● **Work item**
From the data below, return the exact lines starting at the line containing "(ch : Chan)" and ending at the line containing "curLine := ch.bufLine (k + 1)", both included, and nothing else.

[Opening Given records section]

-- ==== Sys2Proof/Config.lean ====
section
/-! DEFINITION. The free values: what the manual leaves open although the part goes on. None of them has a value that a
proof could use. Each is drawn at `State.free`, which counts the draws. -/

namespace Sys2Proof

/-- Whether a write that is on the memory port when RESET falls has reached the memory devices: "the memory's matter"
(R34). Log entry 6. -/
opaque Config.writeReached : Nat → Bool

/-- When a section's break-in record steps at a block-time event: after this many of the four channels have been handled. Either
order is correct (R91). Log entry 7. -/
opaque Config.stepAt : Nat → Fin 24 → Fin 5

/-- Whether a view read served at the moment of a block-time event sees that event taken at the playout unit: either is correct
(R93). Log entry 40. -/
opaque Config.seesPlay : Nat → Bool

/-- Whether a view read served at the moment of a block-time event sees that event taken at the mixer: either is correct (R93).
Log entry 40. -/
opaque Config.seesGain : Nat → Bool

/-- An unconsumed count that is decremented when it is already 0, by a consumer index that the host moves backward
(R178 states no result). Log entry 8. -/
opaque Config.countBelowZero : Nat → Nat

end Sys2Proof
end

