-- ==== Sys2Proof/Machine/Core.lean ====
section
/-! DEFINITION. The machine as the host takes it. -/

def Sys2Proof.core : Host.Core :=
  { State := Sys2Proof.Machine.State, Fault := Sys2Proof.Machine.Fault, Refusal := Sys2Proof.Machine.Refusal,
    step := Sys2Proof.Machine.step, reset := Sys2Proof.Machine.State.reset }
end

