/-- The list walk (R59 to R62), from the entry under the current entry, `e`. It stands still while the channel is not live, the
walk not RUNNING or the window full, and while the line it needs is still to come. A missing entry is a list error, and past entry
255 is NO_END before any other (log entry 19). CLIP assigns one block to the next index, its source in the index's slot, and goes
to the next entry after its last block; MARK attaches to the index below the next, or acts at once where that index is passed;
HOLD attaches likewise and stops the walk, the slots beyond it that play has not passed and that have no block SILENT (log entry
10); END restarts the list while repeats are left and something was assigned, and otherwise is final. An entry of the next line makes that line current and
requests the one after it (log entry 11); past entry 255 the current entry is 256 (log entry 39). A list error is logged and ends
the channel (in this order: log entry 21), whose record keeps some last values (log entry 38). -/
def Obligations.ListWalk : Prop :=
  ∀ (c : Fin 4) (s : State) (ch : Chan) (k e : Nat) (n : Int), s.chan c = ch → ch.walk.entry = e → ch.walk.next = n → k = e / 4 →
    (ch.st.live = false ∨ ch.walk.st ≠ .running ∨ ch.i + 23 < n → s.walk c = s) ∧
    (ch.noStarts → ∀ r, s.ends (s.listError c r) c .stopped ∧ Frame playParts s (s.listError c r) ∧
      (s.listError c r).logNow = s.logged [s.record .listError c.val (w2 (r.code + 256 * ch.repeats) e) 0,
        s.record .channelState c.val (w4 ch.st.code 0 9 15) (wInt ch.i)]) ∧
    (e = 255 ∨ (e < 256 ∧ e % 4 ≠ 3) →
      (s.nextEntry c).chan c = { ch with walk := { ch.walk with entry := e + 1, block := 0 } }) ∧
    (e < 252 → e % 4 = 3 → ∃ want : Bool,
      (want = true ↔ k < 62 ∧ s.listLineInside ch.listAddr (k + 2) = true ∧ k + 2 ∉ ch.requested) ∧
      (s.nextEntry c).chan c = { ch with
        walk := { ch.walk with entry := e + 1, block := 0 }
        curLine := ch.bufLine (k + 1)
        nextLine := if ch.nextLine.map ListLine.k = some (k + 1) then none else ch.nextLine
        requested := if want then ch.requested ++ [k + 2] else ch.requested }) ∧
    (∀ d, d ≠ c → (s.nextEntry c).chan d = s.chan d) ∧ Frame [.channels] s (s.nextEntry c) ∧
    (ch.st.live = true → ch.walk.st = .running → n ≤ ch.i + 23 →
      (256 ≤ e → s.walk c = s.listError c .noEnd) ∧
      (e < 256 → s.listLineInside ch.listAddr k = false → s.walk c = s.listError c .listOutside) ∧
      (e < 256 → s.listLineInside ch.listAddr k = true → ch.bufLine k = none → s.walk c = s) ∧
      (e < 256 → s.listLineInside ch.listAddr k = true → (∃ l, ch.bufLine k = some l ∧ l.bytes = none) →
        s.walk c = s.listError c .listRead) ∧
      (∀ l b x, e < 256 → s.listLineInside ch.listAddr k = true → ch.bufLine k = some l → l.bytes = some b →
        x = parseListEntry (b.drop (16 * (e % 4))) →
        (x = .bad → s.walk c = s.listError c .badEntry) ∧
        (∀ addr, x = .clip addr 0 → s.walk c = (s.nextEntry c).walk c) ∧
        (∀ addr len, x = .clip addr len → 0 < len → addr % 64 ≠ 0 ∨ s.path.clipRegion addr = none ∨
          (∃ r, s.path.clipRegion addr = some r ∧ r.base + r.size < addr + 192 * len) → s.walk c = s.listError c .clipOutside) ∧
        (∀ addr len r, x = .clip addr len → 0 < len → addr % 64 = 0 → s.path.clipRegion addr = some r →
          addr + 192 * len ≤ r.base + r.size →
          ∃ u, u.chan c = { ch with
              window := if (ch.slot n).idx = some n ∧ (ch.slot n).st = .empty then
                  ch.window.set ⟨(n % 32).toNat, by omega⟩ { ch.slot n with src := some (addr + 192 * ch.walk.block) }
                else ch.window
              walk := { ch.walk with next := n + 1, pass := true, block := ch.walk.block + 1 } } ∧
            (∀ d, d ≠ c → u.chan d = s.chan d) ∧ Frame [.channels] s u ∧
            (ch.walk.block + 1 < len → s.walk c = u.walk c) ∧ (len ≤ ch.walk.block + 1 → s.walk c = (u.nextEntry c).walk c)) ∧
        (∀ m, (∃ tag, x = .mark tag ∧ m = .mark tag e) ∨ (x = .hold ∧ m = .hold) →
          ∃ u, (∀ d, d ≠ c → u.chan d = s.chan d) ∧ Frame [.channels, .logQueue, .lostCount] s u ∧
            (ch.i ≤ n - 1 → u.logNow = s.logNow ∧ u.chan c = { ch with
              window := ch.window.set ⟨((n - 1) % 32).toNat, by omega⟩
                { ch.slot (n - 1) with marks := (ch.slot (n - 1)).marks ++ [m] } }) ∧
            (n - 1 < ch.i → u.logNow = s.logged (s.markRecords c ch.i ch.st [m]) ∧
              u.chan c = (if m = .hold then { ch with st := .held }
                else { ch with marksPassed := min (ch.marksPassed + 1) 65535 })) ∧
            (x ≠ .hold → s.walk c = (u.nextEntry c).walk c) ∧
            (x = .hold → ∃ v, v = u.nextEntry c ∧ Frame [.channels] v (s.walk c) ∧ (∀ d, d ≠ c → (s.walk c).chan d = s.chan d) ∧
              (s.walk c).chan c = { v.chan c with
                walk := { (v.chan c).walk with st := .stopped }
                window := Table.ofFn fun j =>
                  let sl := (v.chan c).window.get j
                  if (∃ y, sl.idx = some y ∧ n ≤ y ∧ ch.i ≤ y) ∧ sl.st = .empty ∧ sl.src = none then
                    { sl with st := .silent, presented := 0, lines := [] } else sl })) ∧
        (x = .finish →
          (ch.walk.pass = true → 1 ≤ ch.repeats → ch.repeats ≤ 15 →
            ∃ u, u.chan c = { ch with
                repeats := if ch.repeats = 15 then 15 else ch.repeats - 1
                walk := { ch.walk with entry := 0, block := 0, pass := false } } ∧
              (∀ d, d ≠ c → u.chan d = s.chan d) ∧ Frame [.channels] s u ∧ s.walk c = u.walk c) ∧
          (ch.walk.pass = false ∨ ch.repeats = 0 →
            ∃ u, u.chan c = { ch with
                endIdx := some n
                walk := { ch.walk with st := .finished }
                window := Table.ofFn fun j =>
                  let sl := ch.window.get j
                  if ∃ y, sl.idx = some y ∧ n ≤ y then
                    { sl with st := .silent, src := none, presented := 0, lines := [] } else sl } ∧
              (∀ d, d ≠ c → u.chan d = s.chan d) ∧ Frame [.channels] s u ∧
              (ch.i < n → s.walk c = u) ∧
              (n ≤ ch.i → ch.noStarts → u.ends (s.walk c) c .stopped ∧ Frame playParts u (s.walk c) ∧
                (s.walk c).logNow = s.logged [s.record .channelState c.val (w4 ch.st.code 0 6 15) (wInt ch.i)])))))

/-! ### The part's own writes -/

/-- MIRROR_WRITE_COMPLETE, HEADER_FIELD_WRITE_COMPLETE, HEADER_BURST_COMPLETE and WRITE_BACK_COMPLETE: the bytes are in memory, or
after an error none has changed (the model's choice but for the mirror: log entry 5) and it is counted; a failed header field or
write-back is logged; the header in memory is known only after a header burst without error; the change in progress ends with its
write-back either way. -/
def Obligations.PartWritesComplete : Prop :=
  ∀ (err : Bool) (s : State), s.inReset = false → Memory.wf s.mem = true →
    (∀ a l, s.arb.port = some (.mirror a l) →
      ∃ t, exec (.mirrorWriteComplete err) s = .next t ∧ Stored err (cellsFrom a l) s t ∧
        t.plan.memErrors = s.errorsAfter err ∧
        (err = true → s.inForce = true → s.plan.memErrors < 65535 → t.mirrorDue 0) ∧
        Frame [.memory, .memErrors] s t) ∧
    (∀ a v, (∃ ps : PartState, s.arb.port = some (.plan (.stateField ps)) ∧ a = s.anchorAddr + 80 ∧ v = ps.code) ∨
        (s.arb.port = some (.plan (.genField v)) ∧ a = s.anchorAddr + 76) →
      ∃ t, exec (.headerFieldWriteComplete err) s = .next t ∧ Stored err (cellsFrom a (le 4 v)) s t ∧
        t.plan.memErrors = s.errorsAfter err ∧ t.logNow = s.logged (s.errorRecords .plan a 0 err) ∧
        Frame (.memory :: errorParts) s t) ∧
    (∀ p l, s.arb.port = some (.logHeader p l) →
      ∃ t, exec (.headerBurstComplete err) s = .next t ∧ Stored err (cellsFrom (s.anchorAddr + 68) (le 4 p ++ le 4 l)) s t ∧
        t.plan.memErrors = s.errorsAfter err ∧ t.report.header = (if err then s.report.header else some (p, l)) ∧
        Frame [.memory, .memErrors, .logHeader] s t) ∧
    (∀ w, s.arb.port = some (.plan (.writeBack w)) →
      ∃ t, exec (.writeBackComplete err) s = .next t ∧ Stored err (cellsFrom s.anchorAddr (le 4 w.toNat)) s t ∧
        t.plan.change = none ∧ t.plan.memErrors = s.errorsAfter err ∧
        t.logNow = s.logged (s.errorRecords .plan s.anchorAddr 0 err) ∧ Frame (.memory :: .change :: errorParts) s t)
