theorem actMarker_frame (c : Fin 4) (m : Marker) : Frame playParts s (actMarker c s m) := by
  unfold actMarker
  split
  · exact s.passMark_frame _ _ _
  · exact (s.putChanState_frame _ _ _).wide rfl

theorem State.attachMarker_frame (c : Fin 4) (m : Marker) : Frame playParts s (s.attachMarker c m) := by
  unfold State.attachMarker
  dsimp only
  split
  · exact (s.setChan_frame c _).wide rfl
  · exact actMarker_frame s c m

theorem State.assignBlock_frame (c : Fin 4) (src len : Nat) : Frame playParts s (s.assignBlock c src len) := by
  unfold State.assignBlock
  dsimp only
  split
  · exact (s.setChan_frame c _).wide rfl
  · exact ((s.setChan_frame c _).wide rfl).trans ((State.nextEntry_frame _ c).wide rfl)

theorem State.meetEnd_frame (c : Fin 4) : Frame playParts s (s.meetEnd c) := by
  unfold State.meetEnd
  dsimp only
  split
  · exact (s.setChan_frame c _).wide rfl
  · split
    · exact (s.putChan_frame c _).wide rfl
    · split
      · exact ((s.setChan_frame c _).wide rfl).trans (State.endUse_frame _ _ _)
      · exact (s.setChan_frame c _).wide rfl

theorem State.meetHold_frame (c : Fin 4) : Frame playParts s (s.meetHold c) :=
  ((s.attachMarker_frame c _).trans ((State.nextEntry_frame _ c).wide rfl)).trans ((State.setChan_frame _ c _).wide rfl)

theorem State.takeEntry_frame (c : Fin 4) (e : ListEntry) : Frame playParts s (s.takeEntry c e) := by
  unfold State.takeEntry
  dsimp only
  split
  · split
    · exact (s.nextEntry_frame c).wide rfl
    · split
      · exact s.assignBlock_frame _ _ _
      · exact s.listError_frame _ _
  · exact (s.attachMarker_frame c _).trans ((State.nextEntry_frame _ c).wide rfl)
  · exact s.meetHold_frame c
  · exact s.meetEnd_frame c
  · exact s.listError_frame _ _

theorem walkFor_frame (c : Fin 4) (u fuel : Nat) : Frame playParts s (walkFor c u fuel s) := by
  induction fuel generalizing s with
  | zero => exact Frame.refl _ s
  | succ n ih =>
    unfold walkFor
    dsimp only
    split
    · exact Frame.refl _ s
    · split
      · exact s.listError_frame _ _
      · split
        · exact s.listError_frame _ _
        · split
          · exact Frame.refl _ s
          · split
            · exact s.listError_frame _ _
            · exact (s.takeEntry_frame c _).trans (ih _)

theorem State.walk_frame (c : Fin 4) : Frame playParts s (s.walk c) := walkFor_frame s c _ _

theorem advanceChan_frame (c : Fin 4) : Frame playParts s (advanceChan s c) := by
  unfold advanceChan
  dsimp only
  split
  · exact Frame.refl _ s
  · split
    · exact s.endUse_frame _ _
    · have h := ((s.setChan_frame c (s.chan c).movedOn).wide (m := playParts) rfl).trans
        (Frame.foldl (actMarker c) (fun s m => actMarker_frame s c m) ((s.chan c).movedOn.slot (s.chan c).i).marks _)
      split
      · exact h.trans (State.endUse_frame _ _ _)
      · split
        · exact (h.trans ((State.putChanState_frame _ _ _ _).wide rfl)).trans (State.walk_frame _ _)
        · exact h.trans (State.walk_frame _ _)

theorem handleChan_frame (d : Nat) (s : State) (c : Fin 4) : Frame playParts s (handleChan d s c) :=
  ((State.stepGains_frame _ _).wide rfl).trans (advanceChan_frame _ _)

theorem draw_frame : Frame [.draws] s { s with free := s.free + 1 } := by
  intro p hp
  cases p <;> first | exact absurd (by decide) hp | simp [Same, State.chan, State.line]

/-- A block-time event (R51) touches the channels and the sections' break-ins, never the tracker or memory. -/
theorem State.blockTime_frame : Frame blockParts s s.blockTime := by
  unfold State.blockTime
  exact (((draw_frame s).wide rfl).trans
    ((Frame.foldl _ (fun s c => handleChan_frame _ s c) (List.finRange 4) _).wide (m := blockParts) rfl)).trans
    ((State.stepGains_frame _ _).wide rfl)

theorem State.stopAll_frame : Frame playParts s s.stopAll := by
  unfold State.stopAll
  dsimp only
  have h1 := ((s.clearAll_frame).wide (m := playParts) rfl).trans
    (Frame.foldl stopChan (fun s c => (State.putChan_frame s c _).wide rfl) (List.finRange 4) _)
  have h2 := h1.trans (Frame.foldl dropRequest (fun s k => (State.setRequest_frame s k _).wide rfl) (List.finRange 6) _)
  exact (h2.trans ((order_frame _ _).wide rfl)).trans ((State.checkFence_frame _).wide rfl)

theorem State.hostStart_frame (c a : Nat) (m : SecSet) (p r : Nat) : Frame playParts s (s.hostStart c a m p r) := by
  unfold State.hostStart
  split
  · exact (s.finish_frame _).wide rfl
  · dsimp only
    split
    · exact (s.finish_frame _).wide rfl
    · split
      · exact ((s.setStage_frame _).wide rfl).trans (State.requestBegin_frame _ _ _)
      · split
        · exact ((s.setStage_frame _).wide rfl).trans (State.takeover_frame _ _ _)
        · split
          · exact ((s.setChan_frame _ _).wide rfl).trans ((State.finish_frame _ _).wide rfl)
          · exact (s.finish_frame _).wide rfl
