-- ==== Sys2Proof/Laws/Outcome.lean ====
section
/-! SUPPORT. What statements say of the outcome of a command, carried through the end of every command: the log, the bursts
ready at the PLAN requester, exact pieces of state. -/

namespace Sys2Proof.Machine

variable {s t u : State} {l : List Part}

/-- A piece that a frame does not list is the same. -/
theorem Frame.same (h : Frame l s t) (p : Part) (hp : Part.within [p] l = false) : Same p s t := by
  refine h p fun hm => ?_
  simp [Part.within] at hp
  exact hp hm

/-- The log is as it was where a frame lists neither of its parts. -/
theorem Frame.logNow (h : Frame l s t) (h1 : Part.within [.logQueue] l = false) (h2 : Part.within [.lostCount] l = false) :
    t.logNow = s.logNow := by
  have a := h.same .logQueue h1
  have b := h.same .lostCount h2
  simp only [Same] at a b
  simp [State.logNow, a, b]

/-- The records that fall due read of the state only the plan in force, the log's indices, its queue and lost count. -/
theorem State.logged_congr (h1 : t.inForce = s.inForce) (h2 : t.report.unconsumedNum = s.report.unconsumedNum)
    (h3 : t.report.logLen = s.report.logLen) (h4 : t.logNow = s.logNow) (es : List LogRec) : t.logged es = s.logged es := by
  simp only [State.logNow, Prod.mk.injEq] at h4
  have hf : fallsDue t.report = fallsDue s.report := by
    funext q e; simp [fallsDue, h2, h3]
  simp [State.logged, h1, hf, h4.1, h4.2]

/-- A frame that lists no piece the log depends on leaves what falls due as it was. -/
theorem Frame.logged (h : Frame l s t)
    (hl : (Part.within [.logQueue] l || Part.within [.lostCount] l || Part.within [.partState] l ||
      Part.within [.logIndices] l || Part.within [.reportBases] l) = false) (es : List LogRec) : t.logged es = s.logged es := by
  simp only [Bool.or_eq_false_iff] at hl
  have a := h.same .partState hl.1.1.2
  have b := h.same .logIndices hl.1.2
  have c := h.same .reportBases hl.2
  simp only [Same] at a b c
  refine State.logged_congr ?_ ?_ c.2.2 (h.logNow hl.1.1.1.1 hl.1.1.1.2) es
  · simp [State.inForce, a]
  · simp [Report.unconsumedNum, b.1, b.2, c.2.2]

/-- Records that fall due in a state after others. -/
theorem State.logged_append (h1 : t.inForce = s.inForce) (h2 : t.report.unconsumedNum = s.report.unconsumedNum)
    (h3 : t.report.logLen = s.report.logLen) (es fs : List LogRec) (h4 : t.logNow = s.logged es) :
    t.logged fs = s.logged (es ++ fs) := by
  have hf : fallsDue t.report = fallsDue s.report := by
    funext q e; simp [fallsDue, h2, h3]
  by_cases h : s.inForce = true
  · simp only [State.logNow, State.logged, h, if_true] at h4
    simp [State.logged, h1, h, hf, h4]
  · simp only [State.logNow, State.logged, h] at h4
    simp [State.logged, h1, h]
    simpa using h4

theorem Frame.logged_append (h : Frame l s t)
    (hl : (Part.within [.partState] l || Part.within [.logIndices] l || Part.within [.reportBases] l) = false)
    (es fs : List LogRec) (h4 : t.logNow = s.logged es) : t.logged fs = s.logged (es ++ fs) := by
  simp only [Bool.or_eq_false_iff] at hl
  have a := h.same .partState hl.1.1
  have b := h.same .logIndices hl.1.2
  have c := h.same .reportBases hl.2
  simp only [Same] at a b c
  refine State.logged_append ?_ ?_ c.2.2 es fs h4
  · simp [State.inForce, a]
  · simp [Report.unconsumedNum, b.1, b.2, c.2.2]

@[simp] theorem State.logged_nil (s : State) : s.logged [] = s.logNow := by
  simp [State.logged, State.logNow]

/-- A record that falls due after others have. -/
theorem State.log_after (s t : State) {l : List Part} (h : Frame l s t)
    (hl : (Part.within [.partState] l || Part.within [.logIndices] l || Part.within [.reportBases] l) = false)
    (es : List LogRec) (h4 : t.logNow = s.logged es) (k : LogKind) (n : Nat) (d1 d2 : Word) :
    (t.log k n d1 d2).logNow = s.logged (es ++ [t.record k n d1 d2]) := by
  rw [State.log_logNow, h.logged_append hl es _ h4]

/-! ### The end of every command -/

@[simp] theorem State.settle_logNow (s : State) : s.settle.logNow = s.logNow := s.settle_frame.logNow rfl rfl

@[simp] theorem State.presentClip_mem (s : State) : s.presentClip.mem = s.mem := by
  unfold State.presentClip; split <;> [rfl; split <;> rfl]

@[simp] theorem State.presentAll_mem (s : State) : s.presentAll.mem = s.mem := s.presentClip_mem

@[simp] theorem State.arbitrate_mem (s : State) : s.arbitrate.mem = s.mem := by
  unfold State.arbitrate; split <;> [rfl; split <;> rfl]

/-- The end of a command leaves memory as it is. -/
@[simp] theorem State.settle_mem (s : State) : s.settle.mem = s.mem := by simp [State.settle]

@[simp] theorem State.presentClip_out (s : State) : s.presentClip.plan.out = s.plan.out := by
  unfold State.presentClip; split <;> [rfl; split <;> rfl]

@[simp] theorem State.presentAll_out (s : State) : s.presentAll.plan.out = s.plan.out := s.presentClip_out

@[simp] theorem State.presentClip_port (s : State) : s.presentClip.arb.port = s.arb.port := by
  unfold State.presentClip; split <;> [rfl; split <;> rfl]

@[simp] theorem State.presentAll_port (s : State) : s.presentAll.arb.port = s.arb.port := s.presentClip_port

/-- A burst that is ready at the PLAN requester, or on the port, stays one of these. -/
theorem State.arbitrate_planHas (s : State) (b : PlanBurst) (h : s.planHas b) : s.arbitrate.planHas b := by
  unfold State.arbitrate
  split
  · exact h
  · rename_i hn
    have h' : b ∈ s.plan.out := by
      rcases h with h | h
      · exact h
      · simp [hn] at h
    split
    · rename_i r _
      cases r <;> simp only [State.planHas, State.grant, reduceCtorEq, if_false, if_true] <;> try exact Or.inl h'
      cases ho : s.plan.out with
      | nil => simp [ho] at h'
      | cons x xs =>
        rw [ho] at h'
        rcases List.mem_cons.mp h' with rfl | h'
        · right; simp [State.grantedBurst, ho]
        · left; simpa using h'
    · exact h

theorem State.settle_planHas (s : State) (b : PlanBurst) (h : s.planHas b) : s.settle.planHas b := by
  have h1 : s.presentAll.planHas b := by simpa [State.planHas] using h
  have h2 := State.arbitrate_planHas _ b h1
  simpa [State.settle, State.planHas] using h2

@[simp] theorem State.presentClip_report (s : State) : s.presentClip.report = s.report := by
  unfold State.presentClip; split <;> [rfl; split <;> rfl]

theorem State.presentAll_mirrorDue (s : State) (m : Nat) : s.presentAll.mirrorDue m ↔ s.mirrorDue m := by
  have h1 : s.presentAll.report.dirty = s.report.dirty ∧ s.presentAll.report.mirrorBase = s.report.mirrorBase := by
    show (if s.presentClip.inForce then s.presentClip.report.choose else s.presentClip.report).dirty = _ ∧
      (if s.presentClip.inForce then s.presentClip.report.choose else s.presentClip.report).mirrorBase = _
    obtain ⟨q, hq⟩ := s.report.choose_eq
    split <;> simp [hq]
  simp [State.mirrorDue, h1]

/-- A mirror record that is to be written, or on the port, stays one of these. -/
theorem State.arbitrate_mirrorDue (s : State) (m : Nat) (h : s.mirrorDue m) : s.arbitrate.mirrorDue m := by
  unfold State.arbitrate
  split
  · exact h
  · rename_i hn
    have h' : s.report.dirty.getLsbD m = true := by
      rcases h with h | ⟨l, h⟩
      · exact h
      · simp [hn] at h
    split
    · rename_i r _
      cases r with
      | mirror =>
        cases hd : s.report.nextDirty with
        | none => left; simpa [State.grant, State.reportAfter, hd] using h'
        | some j =>
          by_cases hj : j = m
          · subst hj; right; exact ⟨s.mirrorBytes j, by simp [State.grant, State.grantedBurst, State.reportAfter, hd]⟩
          · left
            have hm : m < 47 := by
              by_contra hc
              rw [BitVec.getLsbD_of_ge _ _ (by omega)] at h'
              exact absurd h' (by simp)
            have : j ≠ m := hj
            simp [State.grant, State.reportAfter, hd, h', hm, BitVec.getLsbD_twoPow]
            omega
      | _ => left; exact h'
    · exact h

theorem State.settle_mirrorDue (s : State) (m : Nat) (h : s.mirrorDue m) : s.settle.mirrorDue m := by
  have h1 := (s.presentAll_mirrorDue m).mpr h
  have h2 := State.arbitrate_mirrorDue _ m h1
  exact (State.presentAll_mirrorDue _ m).mpr h2

@[simp] theorem State.settle_plan_change (s : State) : s.settle.plan.change = s.plan.change :=
  s.settle_frame.same .change rfl

/-- A line record that a command leaves alone is exactly the same. -/
theorem Frame.line_eq (h : Frame l s t) (h1 : Part.within [.lines] l = false) (h2 : Part.within [.requests] l = false)
    (k : Fin 6) : t.line k = s.line k := by
  have a := h.same .lines h1
  have b := h.same .requests h2
  simp only [Same] at a b
  have a := a k
  have b := b k
  revert a b
  generalize t.line k = x
  generalize s.line k = y
  intro a b
  cases x; cases y
  simp only [LineRec.still, LineRec.mk.injEq] at a ⊢
  simp_all

@[simp] theorem State.settle_line (s : State) (k : Fin 6) : s.settle.line k = s.line k := s.settle_frame.line_eq rfl rfl k

/-- The write-back of a change whose result is given. -/
theorem State.finishWith_answered (s : State) (r : ResultCode) (a b : Nat) (h : s.plan.change.isSome = true) :
    (s.finishWith r a b).answered r a b := by
  obtain ⟨c, hc⟩ := Option.isSome_iff_exists.mp h
  simp [State.answered, State.finishWith, hc, State.stage, State.planHas]

theorem State.settle_answered (s : State) (r : ResultCode) (a b : Nat) (h : s.answered r a b) : s.settle.answered r a b :=
  ⟨by simpa [State.stage] using h.1, s.settle_planHas _ h.2⟩

end Sys2Proof.Machine
end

[Closing Given records section]

● **Output for this task**
  ∀ (c : Fin 4) (s : State) (ch : Chan) (k e : Nat) (n : Int), s.chan c = ch → ch.walk.entry = e → ch.walk.next = n → k = e / 4 →
    (ch.st.live = false ∨ ch.walk.st ≠ .running ∨ ch.i + 23 < n → s.walk c = s) ∧
    (ch.noStarts → ∀ r, s.ends (s.listError c r) c .stopped ∧ Frame playParts s (s.listError c r) ∧
      (s.listError c r).logNow = s.logged [s.record .listError c.val (w2 (r.code + 256 * ch.repeats) e) 0,
        s.record .channelState c.val (w4 ch.st.code 0 9 15) (wInt ch.i)]) ∧
    (e = 255 ∨ (e < 256 ∧ e % 4 ≠ 3) →
      (s.nextEntry c).chan c = { ch with walk := { ch.walk with entry := e + 1, block := 0 } }) ∧
    (e < 252 → e % 4 = 3 → ∃ want : Bool,
      (want = true ↔ k < 62 ∧ s.listLineInside ch.listAddr (k + 2) = true ∧ k + 2 ∉ ch.requested) ∧
      (s.nextEntry c).chan c = { ch with
        walk := { ch.walk with entry := e + 1, block := 0 }
        curLine := ch.bufLine (k + 1)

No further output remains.